§ **EXERCISE DETAILS**
Find every line in the records that holds the string "show". Copy each one.
++++ RECORD SET
-- ==== Sys2Proof/Laws/Transfers.lean ====
section
/-! SUPPORT. The parts of a whole transfer (46_transfers.md R188): how many steps each procedure of the
sequential view takes, the acknowledge it samples, and the machine's steps up to the dispatch and after
an OK acknowledge. -/

namespace Sys2Proof.Machine

open Sys2Proof

/-- m steps of a transfer in flight went by: the inputs they took, and what they left alone. -/
structure Ran (m : Nat) (s t : State) : Prop where
  inputs : t.inputs = s.inputs.drop m
  stepNo : t.stepNo = s.stepNo + m
  busy : t.busy = s.busy
  sTrn : t.sTrn = s.sTrn
  sIdle : t.sIdle = s.sIdle
  sDpen : t.sDpen = s.sDpen
  lRnw : t.lRnw = s.lRnw
  lTs : t.lTs = s.lTs
  lWdata : t.lWdata = s.lWdata
  cfg : t.cfg = s.cfg
  pkt : t.pkt = s.pkt

theorem Ran.refl (s : State) : Ran 0 s s := ⟨rfl, rfl, rfl, rfl, rfl, rfl, rfl, rfl, rfl, rfl, rfl⟩

theorem Ran.trans {m n : Nat} {s t u : State} (h : Ran m s t) (k : Ran n t u) : Ran (m + n) s u where
  inputs := by rw [k.inputs, h.inputs, List.drop_drop]
  stepNo := by rw [k.stepNo, h.stepNo, Nat.add_assoc]
  busy := k.busy.trans h.busy
  sTrn := k.sTrn.trans h.sTrn
  sIdle := k.sIdle.trans h.sIdle
  sDpen := k.sDpen.trans h.sDpen
  lRnw := k.lRnw.trans h.lRnw
  lTs := k.lTs.trans h.lTs
  lWdata := k.lWdata.trans h.lWdata
  cfg := k.cfg.trans h.cfg
  pkt := k.pkt.trans h.pkt

/-- What takes no inputs and keeps the transfer costs no step. -/
theorem Ran.still {m : Nat} {s t u : State} (h : Ran m s t) (k : SameTransfer t u) : Ran m s u where
  inputs := k.inputs.trans h.inputs
  stepNo := k.stepNo.trans h.stepNo
  busy := k.busy.trans h.busy
  sTrn := k.sTrn.trans h.sTrn
  sIdle := k.sIdle.trans h.sIdle
  sDpen := k.sDpen.trans h.sDpen
  lRnw := k.lRnw.trans h.lRnw
  lTs := k.lTs.trans h.lTs
  lWdata := k.lWdata.trans h.lWdata
  cfg := k.cfg.trans h.cfg
  pkt := k.pkt.trans h.pkt

theorem Ran.pass (s : State) : Ran 1 s (pass s) := by
  rw [pass_eq]; exact ⟨List.drop_one.symm, rfl, rfl, rfl, rfl, rfl, rfl, rfl, rfl, rfl, rfl⟩

theorem Ran.stepW (b : Bool) (s : State) : Ran 1 s (stepW b s) := (Ran.pass s).still (.cycleW b _)

theorem Ran.stepZ (s : State) : Ran 1 s (stepZ s) := (Ran.pass s).still (.cycleZ _)

/-- A loop of n cycles takes n steps. -/
theorem Ran.forN {P : Nat → State → State} (h : ∀ i u, Ran 1 u (P i u)) (n : Nat) (s : State) :
    Ran n s (forN n P s) := by
  induction n with
  | zero => exact .refl s
  | succ k ih => exact ih.trans (h _ _)

theorem Ran.quiet {m n : Nat} {s t : State} (h : Ran m s t) (hq : quiet (m + n) s) : quiet n t :=
  quiet_drop hq h.inputs h.stepNo

theorem Ran.upcoming {m : Nat} {s t : State} (h : Ran m s t) (k : Nat) : upcoming k t = upcoming (m + k) s := by
  unfold Machine.upcoming; rw [h.inputs, h.stepNo, List.getElem?_drop, Nat.add_assoc]

theorem quiet_le {m n : Nat} {s : State} (h : quiet n s) (hl : m ≤ n) : quiet m s := fun k hk => h k (by omega)

/-! ### The procedures of files 42 to 45 -/

theorem Ran.packetPhase (s : State) : Ran 8 s (packetPhase s) := by
  have h := Ran.forN (P := fun i s => Machine.stepW (s.pkt.getLsbD i) s) (fun i u => .stepW _ u) 8 s
  unfold Machine.packetPhase
  exact h.still (.disableOutput _)

theorem Ran.turnaround (s : State) : Ran s.sTrn.toNat s (turnaround s) := Ran.forN (fun _ u => .stepZ u) _ s

theorem Ran.ackSample (i : Nat) (s : State) : Ran 1 s (sampleAck i (lineLevel s) (Machine.pass s)) :=
  (Ran.pass s).still (.sampleAck _ _ _)

theorem Ran.ackPhase (s : State) : Ran 3 s (ackPhase s) := Ran.forN (fun i u => .ackSample i u) _ s

theorem Ran.readSample (i : Nat) (s : State) : Ran 1 s (sampleData i (lineLevel s) (Machine.pass s)) :=
  (Ran.pass s).still (.sampleData _ _ _)

theorem Ran.writeBit (i : Nat) (s : State) : Ran 1 s (sendData i (Machine.pass s)) :=
  (Ran.pass s).still (.sendData _ _)

theorem Ran.parityCheck (s : State) :
    Ran 1 s (checkParity (lineLevel s) (cycleR (lineLevel s) (Machine.pass s))) :=
  (Ran.pass s).still (.sampleParity _ _)

/-- The acknowledge the machine samples is the three levels it samples (R85, R150). -/
theorem ackPhase_ack (s : State) :
    (ackPhase s).ack = BitVec.ofBool (level 2 s) ++ (BitVec.ofBool (level 1 s) ++ BitVec.ofBool (level 0 s)) := by
  have three : ∀ (a : Ack) (b0 b1 b2 : Bool), putBit (putBit (putBit a 0 b0) 1 b1) 2 b2 =
      BitVec.ofBool b2 ++ (BitVec.ofBool b1 ++ BitVec.ofBool b0) := by decide
  have one : ∀ i u, (sampleAck i (lineLevel u) (pass u)).ack = putBit u.ack i (level 0 u) := by
    intro i u
    show putBit (pass u).ack i (lineLevel u) = _
    rw [show (pass u).ack = u.ack by rw [pass_eq]; rfl]
    unfold lineLevel level readBit; rw [upcoming_zero]
  unfold ackPhase
  rw [forN_succ, forN_succ, forN_succ, forN_zero, one, one, one, three]
  have h1 := Ran.ackSample 0 s
  have h2 := h1.trans (Ran.ackSample 1 _)
  unfold level
  rw [h2.upcoming, h1.upcoming]

/-! ### The machine's steps -/

/-- A run whose first m steps are known. -/
theorem run_from {k m n : Nat} {s t : State} (h : run m s = .next t) (hk : k = m + n) :
    run k s = run n t := by rw [hk, run_add, h]; rfl

/-- From REQ to the dispatch (R131, R140, R150, R152). -/
theorem run_head {s : State} (ht : 0 < s.sTrn.toNat) (hb : s.busy = true)
    (hq : quiet (8 + s.sTrn.toNat + 3) s) :
    let u := ackPhase (turnaround (packetPhase s))
    run (8 + s.sTrn.toNat + 3) (atCycle .req 0 s) = .next (dispatchAck u) ∧
      Ran (8 + s.sTrn.toNat + 3) s u ∧ u.ack = comingAck s := by
  have h1 := Ran.packetPhase s
  have h2 := h1.trans (Ran.turnaround _)
  have h3 := h2.trans (Ran.ackPhase _)
  have e := h1.sTrn
  have ha := ackPhase_ack (turnaround (packetPhase s))
  unfold level at ha
  simp only [h2.upcoming] at ha
  rw [e] at h2 h3 ha
  have hx := run_trn1 (s := packetPhase s) (e ▸ ht) (h1.busy.trans hb) (h1.quiet (quiet_le hq (by rw [e]; omega)))
  rw [e] at hx
  refine ⟨?_, h3, ha⟩
  rw [run_from (run_req hb (quiet_le hq (by omega))) (Nat.add_assoc 8 s.sTrn.toNat 3), run_from hx rfl]
  exact run_ack (h2.busy.trans hb) (h2.quiet hq)

/-- From POST to completion (R163, R164, R182). -/
theorem run_postOk {s : State} (hb : s.busy = true) (hq : quiet (2 + s.sIdle.toNat) s) :
    run (2 + s.sIdle.toNat) (atCycle .post 0 s) = .next (complete (pass (postOk s))) := by
  rw [run_from (run_post hb (quiet_le hq (by omega))) (show _ = 1 + (s.sIdle.toNat + 1) by omega)]
  unfold postOk
  have hc : Ran 1 s (captureTime (currentInputs s).tsNow (pass s)) := (Ran.pass s).still (.captureTime _ _)
  simp only
  generalize captureTime (currentInputs s).tsNow (pass s) = u at hc ⊢
  have hbu := hc.busy.trans hb
  have hqu := hc.quiet (n := s.sIdle.toNat + 1) (quiet_le hq (by omega))
  rw [hc.sIdle]
  by_cases hi : s.sIdle = 0#8
  · rw [if_pos hi, if_pos hi, show s.sIdle.toNat = 0 by rw [hi]; rfl]
    exact run_finish hbu (quiet_le hqu (by omega))
  · have hpos : 0 < s.sIdle.toNat := by
      rcases Nat.eq_zero_or_pos s.sIdle.toNat with h | h
      · exact absurd (BitVec.eq_of_toNat_eq (by simpa using h)) hi
      · exact h
    rw [if_neg hi, if_neg hi]
    have hd := hc.still (.driveBit false _)
    have hb' := hd.busy.trans hb
    have hq' := hd.quiet (n := s.sIdle.toNat + 1) (quiet_le hq (by omega))
    have hs' := hd.sIdle
    generalize driveBit false u = w at hb' hq' hs' ⊢
    have hx := run_idlec (s := w) (hs' ▸ hpos) hb' (hs' ▸ quiet_le hq' (by omega))
    rw [hs'] at hx
    rw [run_from hx rfl]
    have hr := Ran.forN (P := fun _ => Machine.stepW false) (fun _ u => .stepW _ u) s.sIdle.toNat w
    exact run_finish (hr.busy.trans hb') (hr.quiet hq')

end Sys2Proof.Machine
end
++++++++
§ **WRITTEN ANSWER**
    show putBit (pass u).ack i (lineLevel u) = _
    rw [show (pass u).ack = u.ack by rw [pass_eq]; rfl]
  rw [run_from (run_post hb (quiet_le hq (by omega))) (show _ = 1 + (s.sIdle.toNat + 1) by omega)]
  · rw [if_pos hi, if_pos hi, show s.sIdle.toNat = 0 by rw [hi]; rfl]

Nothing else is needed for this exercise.